Back in the day, before there was a grocery store nearly every square mile, people had to preserve their crops in various ways. Canning can store plant-based foods, but learning the ropes takes some savvy — and you might need a pressure canner for foods with a pH less than or equal to 4.6.
However, you can reduce this workload by transforming leftovers into various sauces that you can freeze for six months. For example, you can mix a simple veloute to keep in your freezer, reconstituting it with butter and adding leftover rotisserie chicken and vegetables for a quick enchilada filling.
Tomato sauces offer nearly endless possibilities — use them as bases for soups and chili. You can also expand your child’s vegetable intake by shredding leftover carrots and kale to add to the pot.
Another way to use up your leftovers is to make soup. You don’t even need a recipe — just broth and spices.
A further way to reduce food waste is making broth with meat drippings to freeze for this purpose. For example, did you decide to fry some turkey burgers on the stovetop instead of the grill during inclement weather? Use those drippings to make a savory broth to serve as a base for future stews.
Eggs offer unparalleled flexibility. Nearly any other ingredient can make an interesting omelet — some restaurants feature over 100 varieties on their menu.

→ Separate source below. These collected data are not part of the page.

@[simp] theorem Dev.updRctl_keep (n : Nat) (f : RingCtl → RingCtl) : (d.updRctl n f).keep = d.keep := by
  unfold Dev.updRctl; split <;> rfl
@[simp] theorem Dev.updRctl_boot (n : Nat) (f : RingCtl → RingCtl) : (d.updRctl n f).boot = d.boot := by
  unfold Dev.updRctl; split <;> rfl
@[simp] theorem Dev.updRctl_pcie (n : Nat) (f : RingCtl → RingCtl) : (d.updRctl n f).pcie = d.pcie := by
  unfold Dev.updRctl; split <;> rfl
@[simp] theorem Dev.updRctl_rst (n : Nat) (f : RingCtl → RingCtl) : (d.updRctl n f).rst = d.rst := by
  unfold Dev.updRctl; split <;> rfl
@[simp] theorem Dev.updRctl_evt (n : Nat) (f : RingCtl → RingCtl) : (d.updRctl n f).evt = d.evt := by
  unfold Dev.updRctl; split <;> rfl
@[simp] theorem Dev.updRctl_clk (n : Nat) (f : RingCtl → RingCtl) : (d.updRctl n f).clk = d.clk := by
  unfold Dev.updRctl; split <;> rfl
@[simp] theorem Dev.updRctl_seq (n : Nat) (f : RingCtl → RingCtl) : (d.updRctl n f).seq = d.seq := by
  unfold Dev.updRctl; split <;> rfl
@[simp] theorem Dev.updRctl_ops (n : Nat) (f : RingCtl → RingCtl) : (d.updRctl n f).ops = d.ops := by
  unfold Dev.updRctl; split <;> rfl
@[simp] theorem Dev.updRctl_icp (n : Nat) (f : RingCtl → RingCtl) : (d.updRctl n f).icp = d.icp := by
  unfold Dev.updRctl; split <;> rfl
@[simp] theorem Dev.updRctl_fab (n : Nat) (f : RingCtl → RingCtl) : (d.updRctl n f).fab = d.fab := by
  unfold Dev.updRctl; split <;> rfl
@[simp] theorem Dev.updRctl_start (n : Nat) (f : RingCtl → RingCtl) : (d.updRctl n f).start = d.start := by
  unfold Dev.updRctl; split <;> rfl
@[simp] theorem Dev.updRctl_plc (n : Nat) (f : RingCtl → RingCtl) : (d.updRctl n f).plc = d.plc := by
  unfold Dev.updRctl; split <;> rfl
@[simp] theorem Dev.updRctl_parts (n : Nat) (f : RingCtl → RingCtl) : (d.updRctl n f).parts = d.parts := by
  unfold Dev.updRctl; split <;> rfl
@[simp] theorem Dev.updRctl_pins (n : Nat) (f : RingCtl → RingCtl) : (d.updRctl n f).pins = d.pins := by
  unfold Dev.updRctl; split <;> rfl
@[simp] theorem Dev.updRctl_mem (n : Nat) (f : RingCtl → RingCtl) : (d.updRctl n f).mem = d.mem := by
  unfold Dev.updRctl; split <;> rfl
@[simp] theorem Dev.updRctl_ime (n : Nat) (f : RingCtl → RingCtl) : (d.updRctl n f).ime = d.ime := by
  unfold Dev.updRctl; split <;> rfl
@[simp] theorem Dev.updRctl_noc (n : Nat) (f : RingCtl → RingCtl) : (d.updRctl n f).noc = d.noc := by
  unfold Dev.updRctl; split <;> rfl
@[simp] theorem Dev.updRctl_obs (n : Nat) (f : RingCtl → RingCtl) : (d.updRctl n f).obs = d.obs := by
  unfold Dev.updRctl; split <;> rfl
@[simp] theorem Dev.updRctl_tap (n : Nat) (f : RingCtl → RingCtl) : (d.updRctl n f).tap = d.tap := by
  unfold Dev.updRctl; split <;> rfl
@[simp] theorem Dev.updRctl_thm (n : Nat) (f : RingCtl → RingCtl) : (d.updRctl n f).thm = d.thm := by
  unfold Dev.updRctl; split <;> rfl
@[simp] theorem Dev.updRctl_rel (n : Nat) (f : RingCtl → RingCtl) : (d.updRctl n f).rel = d.rel := by
  unfold Dev.updRctl; split <;> rfl
@[simp] theorem Dev.updRctl_mtr (n : Nat) (f : RingCtl → RingCtl) : (d.updRctl n f).mtr = d.mtr := by
  unfold Dev.updRctl; split <;> rfl
@[simp] theorem Dev.updRctl_free (n : Nat) (f : RingCtl → RingCtl) : (d.updRctl n f).free = d.free := by
  unfold Dev.updRctl; split <;> rfl

end Sys2Proof.Machine
end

You can even create a Sunday brunch omelet bar from leftovers. Before heading to the market, pull out those items about to turn with some eggs and butter. Have each family member take a turn at the griddle or select their ingredients.
Food waste contributes to considerable emissions. Reducing the amount you toss in the rubbish every week decreases your carbon footprint.
Try these five creative ways to reuse extra food and avoid waste. You’ll save money at the grocer’s and do your part to preserve the planet.